Farmers with higher off-farm income percentage tend to apply more N-fertilizer, because off-farm employment could restrict farmers’ working time. Accordingly, two ways may curb the overuse of fertilizer. First, appropriate policies targeting macroeconomic adjustment should be implemented to increase farmers’ agricultural income percentage. This could encourage farmers to spend more time on farm work and raise their willingness to learn advanced N-fertilizer management skills. Second, other policies that promote the mechanization to substitute labour force can also compensate the labour shortage, thus curbing the excessive N-fertilizer application (Yong-jun and Man-de 2014).
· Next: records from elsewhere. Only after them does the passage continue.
-- ==== Sys2Proof/Laws/Ops.lean ====
section
/-! SUPPORT. What each shared operation can do, said once: ending an operation, taking a fault, reading and writing a byte
space, the sticky flags, presenting a command. -/

namespace Sys2Proof.Machine

theorem finish_eq (r : Result) (s : State) : finish r s = .next (afterOk r s) := rfl

theorem raise_eq (e : Err) (s : State) : raise e s = .next (afterFault e s) := rfl

theorem finish_next {r : Result} {s t : State} (h : finish r s = .next t) : t = afterOk r s := by
  cases h; rfl

theorem raise_next {e : Err} {s t : State} (h : raise e s = .next t) : t = afterFault e s := by
  cases h; rfl

@[simp] theorem errCode_ne_zero (e : Err) : errCode e ≠ 0 := by cases e <;> decide

theorem errCode_le (e : Err) : (errCode e).toNat ≤ 0x0A := by cases e <;> decide

theorem errCode_injective {e f : Err} (h : errCode e = errCode f) : e = f := by
  revert h; cases e <;> cases f <;> decide

/-- A read answers the bytes asked for, and only inside the space. -/
theorem memRead_eq_some {space v : List Byte} {i n : Nat} :
    memRead space i n = some v ↔ i + n ≤ space.length ∧ v = (space.drop i).take n := by
  unfold memRead; split <;> simp_all [eq_comm]

theorem memRead_length {space v : List Byte} {i n : Nat} (h : memRead space i n = some v) : v.length = n := by
  obtain ⟨hl, rfl⟩ := memRead_eq_some.mp h
  simp only [List.length_take, List.length_drop]; omega

/-- A write answers a space of the same length, and only inside the space. -/
theorem memWrite_eq_some {space v s' : List Byte} {i : Nat} :
    memWrite space i v = some s' ↔
      i + v.length ≤ space.length ∧ s' = space.take i ++ v ++ space.drop (i + v.length) := by
  unfold memWrite; split <;> simp_all [eq_comm]

theorem memWrite_length {space v s' : List Byte} {i : Nat} (h : memWrite space i v = some s') :
    s'.length = space.length := by
  obtain ⟨hl, rfl⟩ := memWrite_eq_some.mp h
  simp only [List.length_append, List.length_take, List.length_drop]; omega

theorem memWrite_inside {space v s' : List Byte} {i j : Nat} (h : memWrite space i v = some s')
    (h1 : i ≤ j) (h2 : j < i + v.length) : s'[j]? = v[j - i]? := by
  obtain ⟨hl, rfl⟩ := memWrite_eq_some.mp h
  have ht : (space.take i).length = i := by rw [List.length_take]; omega
  rw [List.append_assoc, List.getElem?_append_right (by omega), ht, List.getElem?_append_left (by omega)]

theorem memWrite_outside {space v s' : List Byte} {i j : Nat} (h : memWrite space i v = some s')
    (hj : j < i ∨ i + v.length ≤ j) : s'[j]? = space[j]? := by
  obtain ⟨hl, rfl⟩ := memWrite_eq_some.mp h
  have ht : (space.take i).length = i := by rw [List.length_take]; omega
  rcases hj with hj | hj
  · rw [List.append_assoc, List.getElem?_append_left (by omega), List.getElem?_take_of_lt hj]
  · rw [List.getElem?_append_right (by rw [List.length_append]; omega), List.getElem?_drop, List.length_append, ht]
    congr 1; omega

theorem flagBit_lt (f : Flag) : flagBit f < 8 := by cases f <;> decide

/-- Raising a flag sets its bit and keeps every other bit. -/
theorem raiseFlag_getLsbD (f : Flag) (st : Byte) (n : Nat) :
    (raiseFlag f st).getLsbD n = (st.getLsbD n || decide (n = flagBit f)) := by
  have hf := flagBit_lt f
  unfold raiseFlag
  rw [BitVec.getLsbD_or, BitVec.getLsbD_shiftLeft, BitVec.getLsbD_one]
  congr 1
  by_cases h : n = flagBit f
  · simp [h, hf]
  · simp only [h, decide_false]
    by_cases h1 : n < flagBit f
    · simp [h1]
    · have : n - flagBit f ≠ 0 := by omega
      simp [this]

/-- A raised flag keeps bits 7:4 of `STATUS` zero. -/
theorem raiseFlag_lt_sixteen (f : Flag) {st : Byte} (h : st.toNat < 16) : (raiseFlag f st).toNat < 16 := by
  unfold raiseFlag
  rw [BitVec.toNat_or]
  exact Nat.or_lt_two_pow (n := 4) h (by cases f <;> decide)

theorem raiseFlagIf_lt_sixteen (c : Bool) (f : Flag) {st : Byte} (h : st.toNat < 16) :
    (raiseFlagIf c f st).toNat < 16 := by
  unfold raiseFlagIf; split
  · exact raiseFlag_lt_sixteen f h
  · exact h

theorem eventFlags_lt_sixteen (ev : Event) {st : Byte} (h : st.toNat < 16) : (eventFlags st ev).toNat < 16 := by
  cases ev <;> first | exact h | exact raiseFlag_lt_sixteen _ h

theorem eventsFlags_lt_sixteen (evs : List (Nat × Event)) {st : Byte} (h : st.toNat < 16) :
    (eventsFlags st evs).toNat < 16 := by
  induction evs generalizing st with
  | nil => exact h
  | cons e es ih => exact ih (eventFlags_lt_sixteen e.2 h)

/-- What presenting can answer: a refusal of an ill-formed block, nothing, the next command on the port with the rest
still pending, or a refusal of an oversized command. -/
theorem present_cases (s : State) :
    (s.cfg.wf = false ∧ present s = .refuse .illFormedConfig) ∨
    (s.cfg.wf = true ∧ s.pending = [] ∧ present s = .idle) ∨
    (∃ c cs, s.cfg.wf = true ∧ s.pending = c :: cs ∧ c.presentable s.cfg = true ∧
      present s = .command c ((s.withPending cs).withPort c)) ∨
    (∃ c cs, s.cfg.wf = true ∧ s.pending = c :: cs ∧ c.presentable s.cfg = false ∧
      present s = .refuse .notPresentable) := by
  unfold present
  cases hw : s.cfg.wf
  · exact .inl ⟨rfl, rfl⟩
  · cases hp : s.pending with
    | nil => exact .inr (.inl ⟨rfl, rfl, rfl⟩)
    | cons c cs =>
      cases hc : c.presentable s.cfg
      · exact .inr (.inr (.inr ⟨c, cs, rfl, rfl, hc, by simp [hc]⟩))
      · exact .inr (.inr (.inl ⟨c, cs, rfl, rfl, hc, by simp [hc]⟩))

end Sys2Proof.Machine
end

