-- ==== Sys2Proof/Laws/Parser.lean ====
section
/-! SUPPORT. What one byte can do to the MSP stream parser (42_msp_stream_parser R143), and the fold over a buffer. -/

namespace Sys2Proof.Machine

/-- Everything a byte can do: one case per row of the table of R143. -/
theorem pstep_cases (p : Parser) (b : Byte) :
    (p.pst = .seekDollar ∧ b = 0x24 ∧ pstep p b = ({ p with pst := .seekM }, .none)) ∨
    (p.pst = .seekDollar ∧ b ≠ 0x24 ∧ pstep p b = (p, .none)) ∨
    (p.pst = .seekM ∧ b = 0x4D ∧ pstep p b = ({ p with pst := .direction }, .none)) ∨
    (p.pst = .seekM ∧ b ≠ 0x4D ∧ pstep p b = (Parser.idle, .none)) ∨
    (p.pst = .direction ∧ isMarker b = true ∧ pstep p b = ({ p with pdir := b, pst := .length }, .none)) ∨
    (p.pst = .direction ∧ isMarker b = false ∧ pstep p b = (Parser.idle, .badDir b)) ∨
    (p.pst = .length ∧ pstep p b = ({ p with plen := b, pck := b, pst := .command }, .none)) ∨
    (p.pst = .command ∧ p.plen ≠ 0 ∧ pstep p b = ({ p with pcmd := b, pck := p.pck ^^^ b, pst := .payload }, .none)) ∨
    (p.pst = .command ∧ p.plen = 0 ∧ pstep p b = ({ p with pcmd := b, pck := p.pck ^^^ b, pst := .checksum }, .none)) ∨
    (p.pst = .payload ∧ p.pay.length + 1 < p.plen.toNat ∧
      pstep p b = ({ p with pay := p.pay ++ [b], pck := p.pck ^^^ b }, .none)) ∨
    (p.pst = .payload ∧ p.plen.toNat ≤ p.pay.length + 1 ∧
      pstep p b = ({ p with pay := p.pay ++ [b], pck := p.pck ^^^ b, pst := .checksum }, .none)) ∨
    (p.pst = .checksum ∧ b = p.pck ∧ pstep p b = (Parser.idle, .frame ⟨p.pdir, p.pcmd, p.plen, p.pay⟩)) ∨
    (p.pst = .checksum ∧ b ≠ p.pck ∧ pstep p b = (Parser.idle, .ckErr p.pcmd p.pck b)) := by
  obtain ⟨pst, pdir, plen, pcmd, pck, pay⟩ := p
  cases pst with
  | seekDollar => by_cases h : b = 0x24#8 <;> simp [pstep, h]
  | seekM => by_cases h : b = 0x4D#8 <;> simp [pstep, h]
  | direction => cases h : isMarker b <;> simp [pstep, h]
  | length => simp [pstep]
  | command => by_cases h : plen = 0#8 <;> simp [pstep, h]
  | payload =>
    by_cases h : pay.length + 1 < plen.toNat
    · simp [pstep, h]
    · simp [pstep, h, Nat.le_of_not_lt h]
  | checksum => by_cases h : b = pck <;> simp [pstep, h]

@[simp] theorem feedParser_nil (p : Parser) : feedParser p [] = p := rfl

@[simp] theorem feedParser_cons (p : Parser) (b : Byte) (bs : List Byte) :
    feedParser p (b :: bs) = feedParser (pstep p b).1 bs := rfl

@[simp] theorem feedEvents_nil (p : Parser) (i : Nat) : feedEvents p i [] = [] := rfl

theorem feedEvents_cons (p : Parser) (i : Nat) (b : Byte) (bs : List Byte) :
    feedEvents p i (b :: bs) =
      if (pstep p b).2 = .none then feedEvents (pstep p b).1 (i + 1) bs
      else (i, (pstep p b).2) :: feedEvents (pstep p b).1 (i + 1) bs := rfl

/-- The scan of `MDEC`, one byte at a time. -/
theorem mdecScan_cons (p : Parser) (st : Byte) (i : Nat) (b : Byte) (bs : List Byte) :
    mdecScan p st i (b :: bs) =
      match (pstep p b).2 with
      | .frame f => (st, some (f, i + 1))
      | ev => mdecScan (pstep p b).1 (eventFlags st ev) (i + 1) bs := rfl

theorem mdecScan_lt_sixteen (p : Parser) {st : Byte} (i : Nat) (bs : List Byte) (h : st.toNat < 16) :
    (mdecScan p st i bs).1.toNat < 16 := by
  induction bs generalizing p st i with
  | nil => exact h
  | cons b bs ih =>
    rw [mdecScan_cons]
    cases hev : (pstep p b).2 with
    | none => exact ih _ _ (eventFlags_lt_sixteen _ h)
    | frame f => exact h
    | badDir g => exact ih _ _ (eventFlags_lt_sixteen _ h)
    | ckErr c e g => exact ih _ _ (eventFlags_lt_sixteen _ h)

end Sys2Proof.Machine
end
Higher education could help the farmers to access knowledge and properly evaluate the quality of the N-fertilizer, thus reducing N-fertilizer application rate. Accordingly, policy makers should offer more opportunities to the farmers to finish their basic education (9 years), which could help them to reduce N use.

Furthermore, with the development of fertilizer markets and transportation infrastructure in the surveyed region in last years, factors relating to fertilizer transportation did not show a significant correlation with N-fertilizer application rates (Fu-liang and Gu-cheng 2012). Although rich of water resources in the study region, lack of irrigation equipment is still a factor that may increase the N-fertilizer application rate in the farmland that far away from water resources.

Nevertheless, farmers’ N-fertilizer practice is a complex system, which cannot be explained adequately by a single theory or several factors (Kung and Cai 2000). Although factors significantly related to N-fertilizer application rates at household level were determined in this study, analysis on other factors such as policy factors at the government level, fertilizer market distribution, and cost–benefit factors at the market level is urgently needed to deepen the insight on the complete picture of factors that are associated with excessive N use (Ma Li-heng et al. 2011). Moreover, time series data from household surveys would be helpful to prove and estimate factors which are driving N-fertilizer overuse.